Dataset entries:
* * * *

theorem State.SameBut4.butCmd (h : State.SameBut4 s t) : State.SameButCmd s t := by
  unfold State.SameBut4 at h
  unfold State.SameButCmd
  rw [h]

section
variable (h : State.SameButCmd s t)
include h

theorem State.SameButCmd.now : t.now = s.now := by rw [show t = _ from h]
theorem State.SameButCmd.prts : t.prts = s.prts := by rw [show t = _ from h]
theorem State.SameButCmd.streams : t.streams = s.streams := by rw [show t = _ from h]
theorem State.SameButCmd.seqs : t.seqs = s.seqs := by rw [show t = _ from h]
theorem State.SameButCmd.aud : t.aud = s.aud := by rw [show t = _ from h]
theorem State.SameButCmd.tan : t.tan = s.tan := by rw [show t = _ from h]
theorem State.SameButCmd.str (k : Nat) : t.str k = s.str k := by rw [State.str, h.streams, State.str]
theorem State.SameButCmd.seq (k : Nat) : t.seq k = s.seq k := by rw [State.seq, h.seqs, State.seq]
theorem State.SameButCmd.prt (p : Nat) : t.prt p = s.prt p := by rw [State.prt, h.prts, State.prt]
theorem State.SameButCmd.tport (p : Nat) : t.tport p = s.tport p := by rw [State.tport, h.tan, State.tport]
theorem State.SameButCmd.audPort (i : Nat) : t.audPort i = s.audPort i := by rw [State.audPort, h.aud, State.audPort]
theorem State.SameButCmd.slotOf (p : Nat) : t.slotOf p = s.slotOf p := by rw [State.slotOf, h.prt, State.slotOf]
theorem State.SameButCmd.graphOf (p : Nat) : t.graphOf p = s.graphOf p := by rw [show t = _ from h]; rfl
theorem State.SameButCmd.prtHomes (p : Nat) : t.prtHomes p = s.prtHomes p := by rw [show t = _ from h]; rfl
theorem State.SameButCmd.replacing (n : Nat) : t.replacing n = s.replacing n := by rw [show t = _ from h]; rfl
theorem State.SameButCmd.roomIn (p : Nat) : t.roomIn p = s.roomIn p := by rw [show t = _ from h]; rfl
theorem State.SameButCmd.findArea (l : List Nat) (k : Nat) : t.findArea l k = s.findArea l k := by rw [show t = _ from h]; rfl
theorem State.SameButCmd.prtOfHandle (a : Nat) : t.prtOfHandle a = s.prtOfHandle a := by rw [show t = _ from h]; rfl

end

theorem State.useWindow_same (s : State) : State.SameButCmd s s.useWindow := by
  unfold State.useWindow
  split
  · rfl
  · next w _ =>
    exact State.SameButCmd.trans (t := { s with window := some { w with used := w.used + 1 } }) rfl
      ((State.count_same ..).trans (State.raiseBit_same ..)).four.butCmd

theorem State.began_same (s : State) (n q : Nat) (d : Desc) : State.SameButCmd s (s.began n q d) := by
  have hlisted : State.SameButCmd s ((s.fetchFrom n q 1).listed n q d) := (State.fetchFrom_same ..).butCmd.trans rfl
  have hentered : State.SameButCmd s (s.entered n q d) := hlisted.trans (State.enter_same ..).butCmd
  have hadmitted : State.SameButCmd s (if (s.entered n q d).privileged d.opcode then (s.entered n q d).useWindow else s.entered n q d) := by
    split
    · exact hentered.trans (State.useWindow_same _)
    · exact hentered
  exact hadmitted.trans rfl

end

/-! ### Requests may still be issued (R165, R177) -/

theorem Word.bit_setFld_below (w : Word) : Word.bit (Word.setFld w 9 2 0) 0 = Word.bit w 0 := by
  have hw := w.isLt
  simp only [Word.bit, Word.setFld, Word.fld, bitsOf, BitVec.toNat_ofNat, Nat.testBit_zero]
  congr 1
  apply propext
  omega
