-- ==== Sys2Proof/Syntax.lean ====
section
/-! DEFINITION. The commands of the block: one constructor for each row of spec/opcode_table.json. -/

namespace Sys2Proof

/-- What a block strobe brings: the instant of the local oscillator at which it arrives (R2), and the two group
fault inputs as a taken strobe samples them (R59), true being asserted. -/
structure StrobeInput where
  /-- The instant, in ticks of the local oscillator. -/
  instant : Nat
  /-- GFLT_A. -/
  faultA : Bool
  /-- GFLT_B. -/
  faultB : Bool
deriving DecidableEq, Repr

/-- How a frame's reception ended (R8): after the length its header gives, closed at the end of the slot, or cut off
by its sender's releasing the lane. -/
inductive FrameEnding where
  | atLength
  | atSlotEnd
  | cutOff
deriving DecidableEq, Repr

/-- What the end of a reset brings: its instant, which becomes the strobe monitor's reference (R2), and the four
station straps, STN0 the least significant bit (R4). -/
structure ResetEnd where
  /-- The instant, in ticks of the local oscillator. -/
  instant : Nat
  /-- STN3 to STN0. -/
  straps : BitVec 4
deriving DecidableEq, Repr

/-- The two moments of which the earlier begins a command reset (R165). -/
inductive ResetMoment where
  /-- The last byte of the response has been clocked out. -/
  | responseEnds
  /-- The selection ends, these bytes having been clocked since the last command. -/
  | selectionEnds (clocked : List Byte)
deriving DecidableEq, Repr

/-- The commands. A request carries its argument bytes as they stand on CDIN (R157, R179), so that a wrong length or
an argument out of range is a command too. A row that names a threshold reached inside a larger step (R11, R12, R16,
R19, R66, R144, R147, R153, R2, R3, R165) carries the operands of that step (log entry 3). -/
inductive Instr where
  | blockStrobe (inp : StrobeInput)
  | strobeMissing
  | strobeLoss
  | goodRunTimeout
  | strobeRunComplete (inp : StrobeInput)
  | frameStart (lane : Fin 16)
  | frameComplete (lane : Fin 16) (bytes : List Byte) (ending : FrameEnding)
  | acquireComplete (inp : StrobeInput) (lane : Fin 16)
  | missLimit (inp : StrobeInput) (lane : Fin 16)
  | listenComplete (inp : StrobeInput)
  | echoMismatchLimit (inp : StrobeInput)
  | quietRunComplete (inp : StrobeInput) (port : Fin 8)
  | withdrawalTimerExpiry (inp : StrobeInput)
  | finalCountComplete (inp : StrobeInput)
  | laneTestComplete (inp : StrobeInput)
  | powerOnReset
  | powerOnRelease (fin : ResetEnd)
  | resetPinAssert
  | resetPinNegate (fin : ResetEnd)
  | commandResetBegin (moment : ResetMoment)
  | commandResetExpiry (fin : ResetEnd)
  | select (clocked : List Byte)
  | deselect (clocked : List Byte)
  | unknownRequest (code : Byte) (args : List Byte)
  | status (args : List Byte)
  | stationReset (args : List Byte)
  | clearCounts (args : List Byte)
  | laneStats (args : List Byte)
  | readEvent (args : List Byte)
  | withdrawNormal (args : List Byte)
  | withdrawForced (args : List Byte)
  | rejoin (args : List Byte)
  | laneTest (args : List Byte)
  | directoryList (args : List Byte)
  | directoryQuery (args : List Byte)
  | setState (args : List Byte)
  | portClear (args : List Byte)
  | groupRestore (args : List Byte)
  | setMonitor (args : List Byte)
  | portQuery (args : List Byte)
  | setEntry (args : List Byte)
  | removeEntry (args : List Byte)
  | setMinus (args : List Byte)
  | setPad (args : List Byte)
  | setTalkback (args : List Byte)
  | talkbackOn (args : List Byte)
  | talkbackOff (args : List Byte)
  | setCadence (args : List Byte)
  | setTerm (args : List Byte)
  | removeTerm (args : List Byte)
  | clearMix (args : List Byte)
  | mixOn (args : List Byte)
  | mixOff (args : List Byte)
  | mixQuery (args : List Byte)
  | sampleFrame (adin : Vector (BitVec 32) 16)
  | responseEnd
deriving DecidableEq, Repr

end Sys2Proof
end

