-- ==== Sys2Proof/Machine/State.lean ====
section
/-! DEFINITION. The state of the part, as plain data, and the part right after reset. -/

namespace Sys2Proof.Machine

/-! ## Tags and kinds -/

/-- A tag names one contribution: a station and a channel (Tags; R174). -/
structure Tag where
  /-- The station, 0 to 15. -/
  station : Fin 16
  /-- The channel, 0 to 15. -/
  channel : Fin 16
deriving DecidableEq, Repr

/-- The kind of a contribution, fixed by its channel (R174). -/
inductive Kind where
  | party
  | feed
  | mix
deriving DecidableEq, Repr

/-! ## Lane interface -/

/-- The condition of the strobe monitor (R2). -/
inductive Condition where
  | timed
  | lost
deriving DecidableEq, Repr

/-- The strobe monitor (R2, R3). -/
structure Monitor where
  /-- TIMED or LOST. -/
  condition : Condition
  /-- The reference instant, in ticks; none while LOST waits for a first strobe. -/
  reference : Option Nat
  /-- The missed count, 0 to 4. -/
  missed : Nat
  /-- The good-run count, 0 to 4. -/
  goodRun : Nat
deriving DecidableEq, Repr

/-- The class of a completed frame (R9). A good frame passed all six tests. -/
inductive FrameClass where
  | good
  | checkFailure
  | stationMismatch
  | testFrame
deriving DecidableEq, Repr

/-- A frame whose reception has completed: its bytes and its class (R8, R9). -/
structure Received where
  /-- The bytes taken, up to the frame length. -/
  bytes : List Byte
  /-- The class the tests gave it. -/
  cls : FrameClass
deriving DecidableEq, Repr

/-- The receive state of a lane, with the fields present in it (R11, R12). -/
inductive Receive where
  | absent
  | acquiring (previous : Seq) (acquired : Nat)
  | present (previous : Seq)
  | lapsed (previous : Seq) (misses : Nat)
deriving DecidableEq, Repr

/-- A lane's receiver, receive record, kept withdrawing flag (R149) and statistics (R10). -/
structure Lane where
  /-- Its receiver is following a frame (R8). -/
  receiving : Bool
  /-- The last frame completed since the last taken strobe (R8). -/
  frame : Option Received
  /-- The receive state (R11, R12). -/
  receive : Receive
  /-- The final mark (R13). -/
  finalMark : Bool
  /-- The kept withdrawing flag (R149). -/
  withdrawing : Bool
  /-- Frames that passed all six tests. -/
  good : Nat
  /-- Frames of the class check failure. -/
  checkFailures : Nat
  /-- Frames of the class station-number mismatch. -/
  stationMismatches : Nat
  /-- Slips (R12). -/
  slips : Nat
  /-- Frames of the class test frame. -/
  testFrames : Nat
deriving DecidableEq, Repr

/-- LOUT: released, or driven with the frame of the slot, idle fill following it (R6). A driven lane with no frame
carries idle fill alone. -/
inductive Lout where
  | released
  | driven (frame : List Byte)
deriving DecidableEq, Repr

/-! ## Station controller -/

/-- Why a station is closing (R141). -/
inductive ClosingCause where
  | normal
  | forced
deriving DecidableEq, Repr

/-- A running lane test (R141, R152). -/
structure LaneTest where
  /-- Frames sent, 0 to 4. -/
  sent : Nat
  /-- Echoes judged, 0 to 4. -/
  judged : Nat
  /-- Missing echoes. -/
  missing : Nat
  /-- Differing echoes. -/
  differing : Nat
deriving DecidableEq, Repr

/-- The station state, with the fields that R19 and R141 make present in it: in STARTING the quiet count once the
listen window has begun, and whether a frame has started on the own lane since STARTING was entered; in WITHDRAWING
the timer; in CLOSING the cause and the FINAL count; in WITHDRAWN the running lane test. -/
inductive Station where
  | starting (quiet : Option Nat) (ownStarted : Bool)
  | running
  | withdrawing (timer : Nat)
  | closing (cause : ClosingCause) (finals : Nat)
  | withdrawn (test : Option LaneTest)
  | conflict
  | untimed
deriving DecidableEq, Repr

/-- The name of a station state, as events carry it, in the order of STATUS (R179, R180). -/
inductive StationName where
  | starting
  | running
  | withdrawing
  | closing
  | withdrawn
  | conflict
  | untimed
deriving DecidableEq, Repr

/-- The kinds of reset (R166). -/
inductive ResetCause where
  | power
  | pin
  | command
deriving DecidableEq, Repr

/-- Which resets hold: the power-on detector's, the pin's (RESET_N asserted) and a command's (R166). -/
structure Resets where
  /-- The power-on detector holds its reset. -/
  power : Bool
  /-- RESET_N is asserted. -/
  pin : Bool
  /-- A command reset runs. -/
  command : Bool
deriving DecidableEq, Repr

/-! ## Source directory -/

/-- The states of a party port (R51). -/
inductive PortState where
  | idle
  | screen
  | hold
  | air
  | outOfService
deriving DecidableEq, Repr

/-- A composition record (R81): the mix channel, the stamps (lane and sequence, lanes ascending), the included terms
(tag and coefficient) and the clip flag. The included term count is the number of terms. -/
structure CompRecord where
  /-- The mix channel, 12 to 15. -/
  channel : Fin 16
  /-- The stamp list. -/
  stamps : List (Fin 16 × Seq)
  /-- The included terms. -/
  terms : List (Tag × Nat)
  /-- The clip flag. -/
  clip : Bool
deriving DecidableEq, Repr

/-- The fields of a directory entry that depend on its kind (R24). -/
inductive EntryBody where
  | party (state : PortState) (activity : Bool) (holder : Option Tag) (pendingCount : Nat)
  | feed
  | mix (record : CompRecord)
deriving DecidableEq, Repr

/-- A directory entry (R24). -/
structure Entry where
  /-- The sequence of the frame it was last written from. -/
  sequence : Seq
  /-- Written from a frame of the block just ended. -/
  fresh : Bool
  /-- Taken strobes since it was last written. -/
  age : Nat
  /-- The sixteen samples. -/
  samples : Block
  /-- The fields of its kind. -/
  body : EntryBody
deriving DecidableEq, Repr

/-! ## Party ports -/

/-- How a port's activity threshold was chosen (R68). -/
inductive ThresholdChoice where
  | low
  | mid
  | high
  | set
deriving DecidableEq, Repr

/-- A tag and its level: a recipe entry with its gain (R106). -/
structure RecipeEntry where
  /-- The source. -/
  tag : Tag
  /-- The gain, 0 to 32,768. -/
  gain : Nat
deriving DecidableEq, Repr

* * * *

== Task to carry out ==
Only lines that include "ResetMoment" belong in the answer; return them from the entries above.

== Solution for this problem ==
inductive ResetMoment where
  | commandResetBegin (moment : ResetMoment)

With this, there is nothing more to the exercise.